We know that we have lost one digit in an ISBN code, we can easily find it using the relation: $x_{10 } \equiv \sum_{i =1}^{9} i x_i \bmod 11$. For example, if we have the ISBN number $0-13-1a9139-9$ using the previous formula, $x_5=3$ (if my calculations are ok).
But, happens if we have 2 missing digits?

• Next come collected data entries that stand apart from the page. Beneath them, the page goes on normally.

-- ==== Sys2Proof/Tests/Slice0.lean ====
section
/-! SUPPORT. Tests: ill-formed commands that the check refuses, examples of the spec, and for every statement with hypotheses a state
and operands that meet them. -/

open Sys2Proof Sys2Proof.Machine

namespace Slice0

set_option Elab.async false

/-! ### Commands that are not well formed -/

def rq : Req := ⟨0, 1, 2⟩

theorem test_wf_mailbox : (Instr.identityRead ⟨7, 1, 2⟩).wellFormed = false ∧ (Instr.identityRead ⟨6, 1, 2⟩).wellFormed = true := by decide
theorem test_wf_tag : (Instr.identityRead ⟨0, 2 ^ 32, 2⟩).wellFormed = false := by decide
theorem test_wf_seq : (Instr.identityRead ⟨0, 1, 65536⟩).wellFormed = false := by decide
theorem test_wf_byte : (Instr.mailboxStatus rq 256).wellFormed = false ∧ (Instr.mailboxStatus rq 255).wellFormed = true := by decide
theorem test_wf_half : (Instr.calRead rq 0 65536).wellFormed = false := by decide
theorem test_wf_word : (Instr.throttleSet rq (2 ^ 32)).wellFormed = false := by decide
theorem test_wf_long : (Instr.lpddr6Ue (2 ^ 64) .other).wellFormed = false := by decide
theorem test_wf_unit : (Instr.poolCacheRefill 64).wellFormed = false ∧ (Instr.poolCacheRefill 63).wellFormed = true := by decide
theorem test_wf_pll : (Instr.pllLockLoss 0).wellFormed = false ∧ (Instr.pllLockLoss 11).wellFormed = false := by decide
theorem test_wf_readings : (Instr.sensorSample [] []).wellFormed = false := by decide
theorem test_wf_entry : (Instr.read 1 { params := [0] }).wellFormed = false ∧ (Instr.read 1 {}).wellFormed = true := by decide
theorem test_wf_list : (Instr.poolQuotaSet rq 0 0 [2 ^ 32]).wellFormed = false := by decide
theorem test_wf_offset : (Instr.calWrite rq 0 2147483648).wellFormed = false := by decide

/-! ### Chapter 02 -/

theorem test_wf_fields : (Instr.vadd 0 { d := 16 }).wellFormed = false ∧ (Instr.vadd 0 { d := 15 }).wellFormed = true := by decide

/-- An accelerator port in service. -/
def accel : Port := { logical := 1, kind := .accel, block := 0, up := true }

/-- A running block that leads its group of one, with an accelerator port and a job. -/
def ready : State :=
  { gauge := { sources := [{ port := 1 }], jobTag := 7 }
    switch := { ports := [accel] }
    power := { boot := .running, rstOut := false, nandWp := false, maintOff := false, ucieIdle := false } }

/-- A member that does not lead. -/
def worker : State := { ready with group := { manager := 1, members := [(0, .active), (1, .active)] } }

/-- A request from the manager. -/
def fromManager : Req := ⟨5, 1, 2⟩

/-- A Gauge frame of a job, mark and step (R55). -/
def gaugeBytes (tag mark step : Nat) : Bytes := natLe 1 1 ++ natLe 1 mark ++ natLe 2 tag ++ natLe 4 step ++ List.replicate 38 0

theorem witness_GaugeFrameFilter : ready.isAccel 1 = true ∧ (ready.source 1).quarantined = false ∧
    (ready.judgeFrame (ready.source 1) (gaugeBytes 7 0 16)).reason = 0 ∧ (ready.judgeFrame (ready.source 1) (gaugeBytes 7 0 17)).reason = 5 ∧
    (ready.judgeFrame (ready.source 1) (gaugeBytes 7 16 1)).reason = 1 ∧ (ready.judgeFrame (ready.source 1) (gaugeBytes 8 0 1)).reason = 2 ∧
    (ready.judgeFrame (ready.source 1) (gaugeBytes 7 0 (2 ^ 31))).reason = 6 ∧
    (ready.judgeFrame (ready.source 1) (gaugeBytes 7 0 (2 ^ 32 - 1))).reason = 4 := by decide

/-- The example of R59: the source stands at 4,294,967,290:5 since 97.0 µs. -/
def wrapped (n : Nat) : State :=
  { ready with now := n, gauge := { ready.gauge with sources := [{ port := 1, lastStep := 4294967290, lastMark := 5, lastTime := some 261900 }] } }

theorem test_r59_accepted : (wrapped 270000).judgeFrame ((wrapped 270000).source 1) (gaugeBytes 7 0 0xFFFFFFFB) = .accepted 1 0 := by decide
theorem test_r59_rate : (wrapped 267000).judgeFrame ((wrapped 267000).source 1) (gaugeBytes 7 1 0xFFFFFFFB) = .rate := by decide
theorem test_r59_wrap : (wrapped 270000).judgeFrame ((wrapped 270000).source 1) (gaugeBytes 7 2 3) = .accepted 9 2 := by decide

theorem witness_PublishedGaugeNeverDecreases :
    let s : State := { ready with gauge := { ready.gauge with summaries := [{ device := 0, lo := ⟨1, 0⟩, hi := ⟨2, 0⟩ }] } }
    s.isManager = true ∧ s.within s.gauge.pubAt (s.us 1) = false ∧ s.reduced = some (⟨1, 0⟩, ⟨2, 0⟩) := by decide

theorem witness_GaugeSettings : FormOk ready rq 0x0410 ∧ MayManage ready rq ∧ MayManage worker fromManager ∧
    gaugeConfigCheck rq 1 1 1 1 2 ready = none ∧ gaugeConfigCheck rq 65535 1024 3600 64 1000 ready = none ∧
    gaugeConfigCheck rq 1 1025 1 1 2 ready = some (badParam 2) := by decide

/-- A plan of one destination, which the block runs. -/
def aPlan : Plan :=
  { stream := 0, datasetId := 9, total := 100, startStep := 5, startEpoch := 0, perDest := 4, subReserve := 0, subTries := 0
    dests := [⟨1, 0, 0⟩] }

theorem witness_GaugeAndWeirRun :
    worker.summary = some (⟨0, 0⟩, ⟨0, 0⟩) ∧ worker.isManager = false ∧ worker.gauge.sentSummary ≠ some (⟨0, 0⟩, ⟨0, 0⟩) ∧
    (let s : State := { ready with gauge := { ready.gauge with summaries := [{ device := 1, lo := ⟨1, 0⟩, hi := ⟨2, 0⟩ }] } }
     s.isManager = true ∧ (s.gauge.summaries.find? (fun y => decide (y.device = 1))).isSome = true ∧
       s.gauge.summaries.any (fun y => decide (y.device = 1) && y.removed) = false) ∧
    ready.gauge.hold = false ∧ FormOk ready rq 0x0411 ∧ FormOk ready rq 0x0412 ∧ ready.isAccel 1 = true ∧ ready.power.clkMode ≠ 2#2 ∧
    worker.power.tbRing = false ∧ Gauge.lt ready.gauge.committed ⟨1, 0⟩ = true ∧ Gauge.lt ready.gauge.committed ⟨0, 0⟩ = false ∧
    eventArmCheck rq 0 0 1 0 0 0 0 ready = none ∧
    (let s : State := { ready with gauge := { ready.gauge with armed := [{ handle := 1, kind := .epochRollover, target := ⟨1, 0⟩ }] } }
     FormOk s rq 0x0414 ∧ MayManage s rq ∧ s.gauge.armed.find? (fun x => decide (x.handle = 1))
       = some { handle := 1, kind := .epochRollover, target := ⟨1, 0⟩ } ∧ s.followsCommitted ⟨1, 0⟩ = true) ∧
    weirArmCheck rq 0 1 1 0 { ready with plan := { active := some (0, aPlan) } } = none ∧ FormOk ready rq 0x0421 ∧ ready.gauge.weir = none ∧
    (let w : Weir := { target := ⟨1, 0⟩, actions := { startFeed := true } }
     let s : State := { worker with gauge := { weir := some w, timebase := 5 } }
     s.gauge.weir = some w ∧ w.phase = .armed ∧ s.isManager = false ∧ s.gauge.timebase ≤ 5 ∧ 4 < s.gauge.timebase) ∧
    (let w : Weir := { target := ⟨1, 0⟩, actions := { startFeed := true }, phase := .sent, tOpen := some 5 }
     let s : State := { ready with gauge := { weir := some w, timebase := 5 } }
     s.gauge.weir = some w ∧ w.phase = .sent ∧ w.tOpen = some 5 ∧ s.isManager = true ∧ s.det.resumeWaiter = none) := by decide

/-! ### Chapters 03 to 05 -/

/-- A pool of four buffers, one of them held. -/
def aPool : Pool :=
  { num := 3, space := 0, bufSize := 4096, count := 4, base := 0x100000, ringBase := 0, heldBase := 0, cached := 3, held := [(1, 7)]
    quotas := [(6, 2), (7, 1)] }

def pooled : State := { ready with pools := { pools := [aPool] } }

theorem witness_PoolsAllocate : pooled.pool? 3 = some aPool ∧ arbWinner aPool.arb ([6, 300].filter (fun x => decide (x < 256))) = some 6 ∧
    aPool.heldBy 6 < aPool.quota 6 ∧ 0 < pooled.grantable aPool ∧ 0 < aPool.cached ∧ aPool.held.Pairwise (fun a b => a.1 < b.1) ∧
    (∀ h ∈ aPool.held, h.1 < aPool.count) ∧ arbWinner aPool.arb ([7].filter (fun x => decide (x < 256))) = some 7 ∧
    aPool.quota 7 ≤ aPool.heldBy 7 := by decide

/-- The pointer of a buffer of pool 3 at an address. -/
def ptr (a : Nat) : Nat := a + 3 * 2 ^ 41

theorem witness_ReturnChecksInOrder :
    (pooled.returnBuffer 7 (2 ^ 47)).2 = 1 ∧ (pooled.returnBuffer 7 0x100000).2 = 2 ∧ (pooled.returnBuffer 7 (ptr 0x100000 + 2 ^ 40)).2 = 3 ∧
    (pooled.returnBuffer 7 (ptr 0xFFFFF)).2 = 4 ∧ (pooled.returnBuffer 7 (ptr 0x104000)).2 = 4 ∧ (pooled.returnBuffer 7 (ptr 0x100001)).2 = 5 ∧
    (pooled.returnBuffer 7 (ptr 0x103000)).2 = 6 ∧ (pooled.returnBuffer 6 (ptr 0x101000)).2 = 7 ∧ (pooled.returnBuffer 7 (ptr 0x101000)).2 = 0 := by
  decide

/-- A pool to be created. -/
def newPool (count : Nat) : Pool := { num := 0, space := 0, bufSize := 256, count := count, base := poolRegionStart, ringBase := poolRegionStart + 0x10000000
                                      heldBase := poolRegionStart + 0x20000000 }

theorem witness_PoolCommandsRun :
    pooled.checkReturn 7 (ptr 0x101000) = (0, 1) ∧ pooled.pools.waitRefill = [] ∧
    (let p : Pool := { aPool with cached := 2 }
     p.cached ≤ 64 ∧ p.held.length + p.cached < p.count) ∧ FormOk ready rq 0x0230 ∧
    poolCreateCheck (newPool 65536) ready = none ∧ poolCreateCheck (newPool 65537) ready = none ∧
    FormOk pooled rq 0x0231 ∧ pooled.isHeld (.pool 3) = false ∧ FormOk pooled rq 0x0232 ∧ poolQuotaCheck 3 6 [1, 1] pooled = none ∧
    FormOk pooled rq 0x0233 := by decide

def aBlock : Superblock := { num := 4, stripeSet := 0, usage := .conv, valid := [1, 2] }

/-- A Reservoir with a die, two superblocks and conventional space. -/
def stored : State :=
  { ready with media := { convSuperblocks := 1, zoneCount := 2, dies := [{ channel := 0, target := 0 }]
                          superblocks := [aBlock, { num := 5, stripeSet := 0, usage := .convFree },
                                          { num := 6, stripeSet := 0 }] } }

theorem witness_ReservoirRuns :
    stored.superblock? 4 = some aBlock ∧ stored.media.waitingWrites = [] ∧ (stored.die? 0 0).map (·.failed) = some false ∧
    (let w : Staged := { seq := 0, lba := stored.convBlocks, data := [1] }
     let s : State := { stored with media := { stored.media with staged := [w] } }
     s.media.staged.find? (fun w => !w.programmed) = some w ∧ s.convBlocks ≤ w.lba) ∧
    (let s : State := { stored with media := { stored.media with superblocks := [{ aBlock with refresh := true }] } }
     (s.superblock? 4).map (·.refresh) = some true ∧ s.media.relocations = []) ∧
    stored.freeConv.length ≤ stored.media.policy.gcStart ∧
    (stored.media.superblocks.filter (fun b => decide (b.usage = .conv) && !stored.relocating b.num
      && decide (stored.media.convOpen ≠ some b.num))) = [aBlock] ∧
    (let s : State := { stored with media := { stored.media with superblocks := [{ aBlock with erases := 1000 }, { num := 5, stripeSet := 0, usage := .convFree }] } }
     s.media.policy.wlSpread < s.eraseSpread) ∧
    (let b : Superblock := { aBlock with reads := [300000] }
     stored.readThreshold b.erases ≤ b.reads.getD 0 0) ∧
    stored.relocating 4 = false ∧ (stored.destinations aBlock).length = 1 ∧
    FormOk stored rq 0x0801 ∧ FormOk stored rq 0x0802 ∧ FormOk stored rq 0x0803 ∧ FormOk stored rq 0x0804 ∧ stored.isHeld .media = false ∧
    stored.media.geometry.dataBlocks * 4096 ≤ stored.convMax * (stored.media.geometry.dataBlocks * 4096) := by decide

def aPair : QueuePair := { num := 1, depth := 16, sqBase := windowBase, cqBase := windowBase + 0x10000, sqHead := 1, sqTail := 1 }

/-- A pair whose entry `e` has been fetched and not begun. -/
def beginsWith (s : State) (e : SqEntry) : State := { s with queues := { pairs := [{ aPair with fetched := [{ slot := 0, entry := e }] }] } }

def reads (slba : Nat) : SqEntry := { opcode := 1, cmdId := 9, bufAddr := windowBase, slba := slba, nlb := 1 }

theorem witness_FailedReadFreezesPair :
    let s : State := beginsWith { stored with media := { stored.media with unreadable := [3] } } (reads 3)
    s.beginning 1 (reads 3) = some 0 ∧ (s.qp? 1).map (fun p => (p.frozen, p.resetting, p.logWaiters)) = some (false, none, []) ∧
      (s.readFault 3 1).isSome = true := by decide

theorem witness_BlocksAreReadAndWritten :
    (let s := beginsWith stored (reads 3)
     s.beginning 1 (reads 3) = some 0 ∧ s.readFault 3 1 = none) ∧
    (let s := beginsWith stored { reads 3 with opcode := 2 }
     s.media.waitingWrites.any (fun x => decide (x.1 = 1)) = false ∧ s.media.readOnly = false ∧ 3 < s.convBlocks ∧ s.mayStage 3 1 = true) ∧
    (let e : SqEntry := { reads stored.convBlocks with opcode := 3 }
     let s := beginsWith stored e
     s.beginning 1 e = some 0 ∧ s.zoneWriteFault (s.zoneOf e.slba) e.nlb none = none ∧ s.mayStage e.slba e.nlb = true) ∧
    (let w : Staged := { seq := 0, lba := 3, data := [1], programmed := true, committed := true }
     w.durable = true ∧ w.through = false ∧ stored.media.flushes = [] ∧ stored.media.stagePending = none) := by decide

For example: $ 0-02-32ab80-0$.
How do we find $ a,b$?
Thank you.
On
Usually you can't. There are $100$ choices for the two digits and the $\bmod 11$ reduces it by a factor $11$, so you will usually have $9$ options left. If you want to restore more than one digit you need more check digits to provide enough information.
On
Observe for instance that $$(6\cdot a+7\cdot b)\bmod11=(6\cdot 3+7\cdot 4)\bmod11=(6\cdot 9+7\cdot 2)\bmod11=2.$$ This shows that the solution is not always unique.
In fact you have a single equation in two unknowns, and undeterminacy is expected.
On
If you are missing two digits, then the solution is not unique. In particular, for the isbn
$$0−02−32ab80−0,$$
you can confirm that every possible assignment where $a=b$ is a valid solution:
0−02−320080−0 0−02−321180−0 0−02−322280−0 0−02−323380−0 0−02−324480−0 0−02−325580−0 0−02−326680−0 0−02−327780−0 0−02−328880−0 0−02−329980−0
Letting $a$ and $b$ denote the missing digits at positions $n_a$ and $n_b$, the checksum formula becomes: $$S+n_aa+n_bb \pmod{11} = x_{10}$$
or, putting it another way, $$n_aa+n_bb \pmod{11} = (x_{10}-S) \pmod{11}$$
Hence by increasing $a$, you may be able to decrease $b$ to keep the sum $n_aa+n_bb$ constant; hence there are generally multiple solutions.
For the isbn 0−02−32ab80−0, we have that the weighted sum of the digits we know is $S = 2\cdot 2 + 3\cdot 3 + 4\cdot 2 + 7\cdot 8 = 77$.
And the checksum formula is: $5a+6b = (0-77)\pmod{11} = 0\pmod{11}$
But note that because 5+6 = 11, any solution where $a=b$ will have $$5a+6b = 5a+6a = 11a = 0 \pmod{11}$$
Take $a$ arbitrary, between $0$ and $9$, and then solve for $b$. Sadly, this will give you a non-unique solution - one such $b$ for each $a$.